Stored items from a collection:
/-- No command is refused. -/
theorem finish_ne_refused (s : State) (r : Except Stop State) (x : Refusal) : finish s r ≠ .refused x := by
  rcases r with (e | f) | u <;> simp [finish]

/-! ### QUANTIZE -/

theorem finiteTap_eq_ok (s : State) (k : Nat) (b : DWord) :
    finiteTap s k = .ok b ↔ s.rawTapIs k b ∧ finite64 b = true := by
  simp [finiteTap, bind_eq_ok, entryDWord_eq_ok, require_eq_ok, State.rawTapIs, Region.addr, Region.base,
    Region.entryBytes]

theorem finiteTap_eq_error (s : State) (k : Nat) (x : Stop) :
    finiteTap s k = .error x ↔ (s.mem.readDWord (0x01000 + 8 * k) = none ∧ x = .fault (.neverWritten .rawTap k)) ∨
      ∃ b, s.rawTapIs k b ∧ finite64 b = false ∧
        x = .raise { code := .nonFiniteCoefficient, idx := k, val := b } := by
  simp [finiteTap, bind_eq_error, entryDWord_eq_ok, entryDWord_eq_error, require_eq_error, State.rawTapIs, Region.addr,
    Region.base, Region.entryBytes]

theorem rangedTap_eq_ok (c f : Nat) (s : State) (k : Nat) (u : Unit) :
    rangedTap c f s k = .ok u ↔ ∃ b, s.rawTapIs k b ∧ tapInRange c f b = true := by
  simp [rangedTap, bind_eq_ok, entryDWord_eq_ok, require_eq_ok, State.rawTapIs, Region.addr, Region.base,
    Region.entryBytes]

theorem rangedTap_eq_error (c f : Nat) (s : State) (k : Nat) (x : Stop) :
    rangedTap c f s k = .error x ↔ (s.mem.readDWord (0x01000 + 8 * k) = none ∧ x = .fault (.neverWritten .rawTap k)) ∨
      ∃ b, s.rawTapIs k b ∧ tapInRange c f b = false ∧
        x = .raise { code := .coefficientOutOfRange, idx := k, val := b } := by
  simp [rangedTap, bind_eq_error, entryDWord_eq_ok, entryDWord_eq_error, require_eq_error, State.rawTapIs, Region.addr,
    Region.base, Region.entryBytes]

theorem checkRounding_eq_ok (q : Nat) (rnd : Rat → Int) : checkRounding q = .ok rnd ↔ roundingOf q = some rnd := by
  unfold checkRounding; split <;> simp_all

/-- QUANTIZE's configuration checks pass exactly when its fields are legal. -/
theorem quantizeConfig_eq_ok (s : State) (rnd : Rat → Int) :
    quantizeConfig s.operands s.lmax = .ok rnd ↔ s.QuantizeLegal ∧ roundingOf s.operands.qround = some rnd := by
  have hq : ∀ q, q < 4 → (q ≠ 3 ↔ roundingOf q ≠ none) := by
    intro q hq
    rcases q with _ | _ | _ | _ | q <;> simp [roundingOf]
    omega
  have hlt : s.operands.qround < 4 := (BitVec.extractLsb' 2 2 s.operands.cfg1).isLt
  simp only [quantizeConfig, bind_eq_ok, checkFracBits_eq_ok, checkCoeffBits_eq_ok, checkRounding_eq_ok,
    checkNotEmpty_eq_ok, checkTapCount_eq_ok, except_pure, Except.ok.injEq]
  constructor
  · rintro ⟨_, hf, _, hc, r, hr, _, hn, _, hl, rfl⟩
    exact ⟨⟨hf, hc, (hq _ hlt).mpr (by simp [hr]), hn, hl⟩, hr⟩
  · rintro ⟨⟨hf, hc, -, hn, hl⟩, hr⟩
    exact ⟨(), hf, (), hc, rnd, hr, (), hn, (), hl, rfl⟩

/-- QUANTIZE succeeds exactly when its fields are legal and every tap is written, finite and, in strict mode, in range;
then it stores each tap quantized. -/
theorem quantizedWords_eq_ok (s : State) (ws : List Word) :
    quantizedWords s = .ok ws ↔ ∃ (rnd : Rat → Int) (taps : List DWord), s.QuantizeLegal ∧ roundingOf s.operands.qround = some rnd ∧
      taps.length = s.operands.tapCount ∧
      (∀ k (h : k < taps.length), s.rawTapIs k taps[k] ∧ finite64 taps[k] = true) ∧
      (s.operands.strict = true → ∀ k (h : k < taps.length),
        tapInRange s.operands.coeffBits s.operands.fracBits taps[k] = true) ∧
      ws = taps.map (quantizeTap rnd s.operands.coeffBits s.operands.fracBits) := by
  simp only [quantizedWords, bind_eq_ok, quantizeConfig_eq_ok, scan_eq_ok, finiteTap_eq_ok, rangedTap_eq_ok, except_pure,
    Except.ok.injEq, Nat.zero_add]
  constructor
  · rintro ⟨rnd, ⟨hl, hr⟩, taps, ⟨hn, ht⟩, us, ⟨hm, hu⟩, rfl⟩
    refine ⟨rnd, taps, hl, hr, hn, ht, fun hs k hk => ?_, rfl⟩
    rw [if_pos hs] at hm
    obtain ⟨b, hb, hr⟩ := hu k (by omega)
    have : b = taps[k] := by
      have := (ht k hk).1
      simp only [State.rawTapIs] at hb this
      simpa [hb] using this
    rwa [← this]
  · rintro ⟨rnd, taps, hl, hr, hn, ht, hs, rfl⟩
    refine ⟨rnd, ⟨hl, hr⟩, taps, ⟨hn, ht⟩, List.replicate (if s.operands.strict then s.operands.tapCount else 0) (),
      ⟨by simp, fun k hk => ?_⟩, rfl⟩
    by_cases h : s.operands.strict = true
    · have hk' : k < taps.length := by simpa [h, hn] using hk
      exact ⟨taps[k], (ht k hk').1, hs h k hk'⟩
    · simp [h] at hk

/-- The errors QUANTIZE can raise (60_exceptions.md R250). -/
theorem quantizedWords_raises (s : State) (e : CommandError) (h : quantizedWords s = .error (.raise e)) :
    e.code = .invalidBitWidth ∨ e.code = .unsupportedCoeffWidth ∨ e.code = .invalidConfig ∨ e.code = .emptyFilter ∨
      e.code = .lengthOutOfRange ∨ e.code = .nonFiniteCoefficient ∨ e.code = .coefficientOutOfRange := by
  simp only [quantizedWords, quantizeConfig, bind_eq_error, checkFracBits, checkCoeffBits, checkNotEmpty, checkTapCount,
    require_eq_error, scan_eq_error, finiteTap_eq_error, rangedTap_eq_error, except_pure] at h
  rcases h with (h | ⟨_, -, h | ⟨_, -, h | ⟨_, -, h | ⟨_, -, h | ⟨_, -, h⟩⟩⟩⟩⟩) | ⟨_, -, h | ⟨_, -, h | ⟨_, -, h⟩⟩⟩
  all_goals (try unfold checkRounding at h)
  all_goals (try split at h)
  all_goals (try obtain ⟨i, -, h, -⟩ := h)
  all_goals simp_all
  all_goals
    obtain ⟨b, -, -, rfl⟩ := h
    simp

/-- QUANTIZE faults only where a tap it comes to was never written (10_state.md R56). -/
theorem quantizedWords_faults (s : State) (f : Fault) (h : quantizedWords s = .error (.fault f)) :
    ∃ k, k < s.operands.tapCount ∧ f = .neverWritten .rawTap k ∧ s.mem.readDWord (0x01000 + 8 * k) = none := by
  simp only [quantizedWords, quantizeConfig, bind_eq_error, checkFracBits, checkCoeffBits, checkNotEmpty, checkTapCount,
    require_eq_error, scan_eq_error, finiteTap_eq_error, rangedTap_eq_error, except_pure] at h
  rcases h with (h | ⟨_, -, h | ⟨_, -, h | ⟨_, -, h | ⟨_, -, h | ⟨_, -, h⟩⟩⟩⟩⟩) | ⟨_, -, h | ⟨_, -, h | ⟨_, -, h⟩⟩⟩
  all_goals (try unfold checkRounding at h)
  all_goals (try split at h)
  all_goals (try obtain ⟨i, hi, h, -⟩ := h)
  all_goals simp_all

/-! ### NORMALIZE -/

theorem finiteSample_eq_ok (z : Bool) (s : State) (i : Nat) (b : DWord) :
    finiteSample z s i = .ok b ↔ s.rawSampleIs i b ∧ (z || finite64 b) = true := by
  simp [finiteSample, bind_eq_ok, entryDWord_eq_ok, require_eq_ok, State.rawSampleIs, Region.addr, Region.base,
    Region.entryBytes]

theorem finiteSample_eq_error (z : Bool) (s : State) (i : Nat) (x : Stop) :
    finiteSample z s i = .error x ↔
      (s.mem.readDWord (0x08000 + 8 * i) = none ∧ x = .fault (.neverWritten .rawSample i)) ∨
      ∃ b, s.rawSampleIs i b ∧ (z || finite64 b) = false ∧
        x = .raise { code := .nonFiniteSample, idx := i, val := b } := by
  simp [finiteSample, bind_eq_error, entryDWord_eq_ok, entryDWord_eq_error, require_eq_error, State.rawSampleIs,
    Region.addr, Region.base, Region.entryBytes]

◆ **EXERCISE**: The lines you need are those containing "rawSampleIs"; find them in the records and copy them.

◆ **WORKED SOLUTION**:
    finiteSample z s i = .ok b ↔ s.rawSampleIs i b ∧ (z || finite64 b) = true := by
  simp [finiteSample, bind_eq_ok, entryDWord_eq_ok, require_eq_ok, State.rawSampleIs, Region.addr, Region.base,
      ∃ b, s.rawSampleIs i b ∧ (z || finite64 b) = false ∧
  simp [finiteSample, bind_eq_error, entryDWord_eq_ok, entryDWord_eq_error, require_eq_error, State.rawSampleIs,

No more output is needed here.